_PROBLEM REQUIREMENTS_
I need the lines below from the one with "if !z.begun || !zeroWritten z then f" down to the one with "STAGE_CANARY_CAL (R338). -/" reproduced exactly, both ends included, and nothing else.

_ _ _ _ _

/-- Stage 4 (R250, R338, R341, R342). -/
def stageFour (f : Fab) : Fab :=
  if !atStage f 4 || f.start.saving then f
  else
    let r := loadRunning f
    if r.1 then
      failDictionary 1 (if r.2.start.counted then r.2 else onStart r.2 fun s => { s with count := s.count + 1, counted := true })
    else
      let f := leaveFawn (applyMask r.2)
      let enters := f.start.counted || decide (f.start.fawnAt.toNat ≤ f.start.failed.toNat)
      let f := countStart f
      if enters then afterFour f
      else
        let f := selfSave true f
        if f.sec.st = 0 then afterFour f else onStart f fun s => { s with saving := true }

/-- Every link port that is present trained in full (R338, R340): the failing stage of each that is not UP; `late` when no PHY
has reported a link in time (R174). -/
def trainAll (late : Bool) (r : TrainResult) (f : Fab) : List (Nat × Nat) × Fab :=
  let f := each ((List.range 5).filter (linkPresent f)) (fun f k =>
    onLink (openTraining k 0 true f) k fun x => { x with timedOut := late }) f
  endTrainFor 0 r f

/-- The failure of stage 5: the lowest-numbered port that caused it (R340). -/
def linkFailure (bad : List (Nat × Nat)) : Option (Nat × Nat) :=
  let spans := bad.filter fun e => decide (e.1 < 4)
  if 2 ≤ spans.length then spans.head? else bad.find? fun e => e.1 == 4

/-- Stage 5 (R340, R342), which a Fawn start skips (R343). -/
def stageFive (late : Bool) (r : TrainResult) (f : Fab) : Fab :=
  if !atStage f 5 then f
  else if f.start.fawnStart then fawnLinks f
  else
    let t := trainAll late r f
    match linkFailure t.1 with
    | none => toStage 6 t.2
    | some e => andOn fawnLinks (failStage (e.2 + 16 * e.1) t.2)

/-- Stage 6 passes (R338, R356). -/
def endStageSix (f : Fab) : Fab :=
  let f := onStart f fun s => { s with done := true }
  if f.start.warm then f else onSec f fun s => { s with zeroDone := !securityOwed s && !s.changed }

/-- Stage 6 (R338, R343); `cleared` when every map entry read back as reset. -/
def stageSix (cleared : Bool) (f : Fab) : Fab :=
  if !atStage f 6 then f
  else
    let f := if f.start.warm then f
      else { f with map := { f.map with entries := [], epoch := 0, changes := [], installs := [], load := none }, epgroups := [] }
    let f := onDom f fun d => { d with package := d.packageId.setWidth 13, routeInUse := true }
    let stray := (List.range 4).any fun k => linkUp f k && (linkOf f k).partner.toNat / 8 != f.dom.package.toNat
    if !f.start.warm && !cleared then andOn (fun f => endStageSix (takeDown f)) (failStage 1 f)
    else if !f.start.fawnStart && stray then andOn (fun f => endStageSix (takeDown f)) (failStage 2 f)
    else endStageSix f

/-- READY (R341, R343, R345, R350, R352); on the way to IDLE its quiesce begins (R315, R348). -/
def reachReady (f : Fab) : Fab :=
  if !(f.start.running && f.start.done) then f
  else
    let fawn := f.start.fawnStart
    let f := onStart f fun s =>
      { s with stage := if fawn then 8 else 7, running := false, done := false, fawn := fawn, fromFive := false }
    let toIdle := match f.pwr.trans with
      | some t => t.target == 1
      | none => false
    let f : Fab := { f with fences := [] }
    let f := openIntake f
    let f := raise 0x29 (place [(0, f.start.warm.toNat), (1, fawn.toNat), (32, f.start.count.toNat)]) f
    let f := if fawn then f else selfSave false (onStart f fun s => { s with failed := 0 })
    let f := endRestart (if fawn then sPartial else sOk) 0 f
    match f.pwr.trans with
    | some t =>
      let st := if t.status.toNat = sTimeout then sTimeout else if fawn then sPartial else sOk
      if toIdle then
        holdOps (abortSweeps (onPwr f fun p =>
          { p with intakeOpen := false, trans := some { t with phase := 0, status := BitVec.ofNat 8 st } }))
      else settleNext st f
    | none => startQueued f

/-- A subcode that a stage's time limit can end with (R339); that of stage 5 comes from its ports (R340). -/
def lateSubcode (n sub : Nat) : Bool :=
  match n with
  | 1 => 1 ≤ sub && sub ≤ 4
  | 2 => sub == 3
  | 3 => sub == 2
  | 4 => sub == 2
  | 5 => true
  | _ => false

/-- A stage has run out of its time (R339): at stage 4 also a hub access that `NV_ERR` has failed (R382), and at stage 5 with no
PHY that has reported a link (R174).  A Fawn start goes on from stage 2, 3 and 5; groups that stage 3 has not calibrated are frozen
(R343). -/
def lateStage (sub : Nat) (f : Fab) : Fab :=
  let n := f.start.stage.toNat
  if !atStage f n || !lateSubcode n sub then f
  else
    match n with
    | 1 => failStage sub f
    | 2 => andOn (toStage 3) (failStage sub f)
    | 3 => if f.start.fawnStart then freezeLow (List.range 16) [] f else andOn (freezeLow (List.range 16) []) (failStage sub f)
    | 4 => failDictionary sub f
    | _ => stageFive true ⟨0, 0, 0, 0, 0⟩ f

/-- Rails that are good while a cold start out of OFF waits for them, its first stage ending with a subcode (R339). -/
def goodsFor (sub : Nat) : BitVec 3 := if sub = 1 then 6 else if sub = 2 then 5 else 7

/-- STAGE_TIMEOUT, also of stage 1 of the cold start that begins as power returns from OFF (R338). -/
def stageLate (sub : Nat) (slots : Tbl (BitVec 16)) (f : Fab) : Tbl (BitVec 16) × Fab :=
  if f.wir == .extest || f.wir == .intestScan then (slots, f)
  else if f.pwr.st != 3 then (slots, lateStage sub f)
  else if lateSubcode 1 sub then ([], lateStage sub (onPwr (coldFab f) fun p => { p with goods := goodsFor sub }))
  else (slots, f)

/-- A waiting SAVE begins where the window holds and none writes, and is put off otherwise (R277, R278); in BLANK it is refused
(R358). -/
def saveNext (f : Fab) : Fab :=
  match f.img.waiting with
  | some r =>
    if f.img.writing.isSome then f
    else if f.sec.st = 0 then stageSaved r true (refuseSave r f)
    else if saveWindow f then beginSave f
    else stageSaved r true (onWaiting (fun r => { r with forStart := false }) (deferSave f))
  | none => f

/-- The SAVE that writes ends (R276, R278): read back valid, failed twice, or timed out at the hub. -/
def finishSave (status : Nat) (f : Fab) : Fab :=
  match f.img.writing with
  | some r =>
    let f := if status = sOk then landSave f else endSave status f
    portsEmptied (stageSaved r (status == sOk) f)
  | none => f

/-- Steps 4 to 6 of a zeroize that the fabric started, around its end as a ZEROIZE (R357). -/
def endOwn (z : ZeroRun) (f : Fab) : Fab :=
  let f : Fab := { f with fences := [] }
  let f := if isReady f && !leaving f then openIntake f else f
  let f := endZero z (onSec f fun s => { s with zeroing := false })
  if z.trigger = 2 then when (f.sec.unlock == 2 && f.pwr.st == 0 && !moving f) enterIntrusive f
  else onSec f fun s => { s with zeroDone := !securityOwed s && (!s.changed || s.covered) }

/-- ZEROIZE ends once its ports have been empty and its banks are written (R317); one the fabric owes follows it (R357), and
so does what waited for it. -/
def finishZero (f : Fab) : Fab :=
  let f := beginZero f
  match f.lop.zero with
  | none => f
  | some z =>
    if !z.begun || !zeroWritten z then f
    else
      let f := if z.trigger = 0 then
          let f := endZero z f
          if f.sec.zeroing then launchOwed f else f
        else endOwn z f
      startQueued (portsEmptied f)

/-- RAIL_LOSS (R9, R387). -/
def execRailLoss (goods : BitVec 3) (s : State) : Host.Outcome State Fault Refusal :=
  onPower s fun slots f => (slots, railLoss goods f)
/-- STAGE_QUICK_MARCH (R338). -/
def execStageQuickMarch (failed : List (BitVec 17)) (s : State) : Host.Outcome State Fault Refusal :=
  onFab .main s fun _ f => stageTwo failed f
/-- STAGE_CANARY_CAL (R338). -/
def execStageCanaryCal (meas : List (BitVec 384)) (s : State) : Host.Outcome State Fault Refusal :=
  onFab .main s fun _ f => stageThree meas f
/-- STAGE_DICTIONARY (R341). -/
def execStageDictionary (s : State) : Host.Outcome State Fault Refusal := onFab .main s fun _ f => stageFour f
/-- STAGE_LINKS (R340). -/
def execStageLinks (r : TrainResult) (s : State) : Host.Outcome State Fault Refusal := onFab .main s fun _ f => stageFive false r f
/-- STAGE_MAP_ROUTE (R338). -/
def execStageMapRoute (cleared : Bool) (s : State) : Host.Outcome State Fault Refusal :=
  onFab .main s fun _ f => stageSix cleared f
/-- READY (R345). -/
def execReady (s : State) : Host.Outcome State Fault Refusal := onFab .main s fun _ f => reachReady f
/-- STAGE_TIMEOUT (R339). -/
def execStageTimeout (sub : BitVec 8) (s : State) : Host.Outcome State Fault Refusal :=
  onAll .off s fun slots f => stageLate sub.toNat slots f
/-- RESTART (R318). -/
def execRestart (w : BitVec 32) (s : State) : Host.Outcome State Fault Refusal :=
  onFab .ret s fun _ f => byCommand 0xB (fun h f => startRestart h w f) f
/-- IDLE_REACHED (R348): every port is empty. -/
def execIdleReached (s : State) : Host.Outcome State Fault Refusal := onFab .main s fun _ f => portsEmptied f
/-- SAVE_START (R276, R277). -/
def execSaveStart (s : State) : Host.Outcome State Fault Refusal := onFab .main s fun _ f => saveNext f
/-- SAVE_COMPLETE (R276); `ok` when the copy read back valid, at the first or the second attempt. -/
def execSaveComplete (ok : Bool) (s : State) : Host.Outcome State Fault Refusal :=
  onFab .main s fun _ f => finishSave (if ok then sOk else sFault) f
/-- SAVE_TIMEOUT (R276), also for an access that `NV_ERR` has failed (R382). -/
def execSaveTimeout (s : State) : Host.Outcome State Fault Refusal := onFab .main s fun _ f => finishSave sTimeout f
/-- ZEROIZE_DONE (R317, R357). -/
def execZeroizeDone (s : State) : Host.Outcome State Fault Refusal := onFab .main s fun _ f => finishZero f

_ _ _ _ _

_EXERCISE OUTPUT_
    if !z.begun || !zeroWritten z then f
    else
      let f := if z.trigger = 0 then
          let f := endZero z f
          if f.sec.zeroing then launchOwed f else f
        else endOwn z f
      startQueued (portsEmptied f)

/-- RAIL_LOSS (R9, R387). -/
def execRailLoss (goods : BitVec 3) (s : State) : Host.Outcome State Fault Refusal :=
  onPower s fun slots f => (slots, railLoss goods f)
/-- STAGE_QUICK_MARCH (R338). -/
def execStageQuickMarch (failed : List (BitVec 17)) (s : State) : Host.Outcome State Fault Refusal :=
  onFab .main s fun _ f => stageTwo failed f
/-- STAGE_CANARY_CAL (R338). -/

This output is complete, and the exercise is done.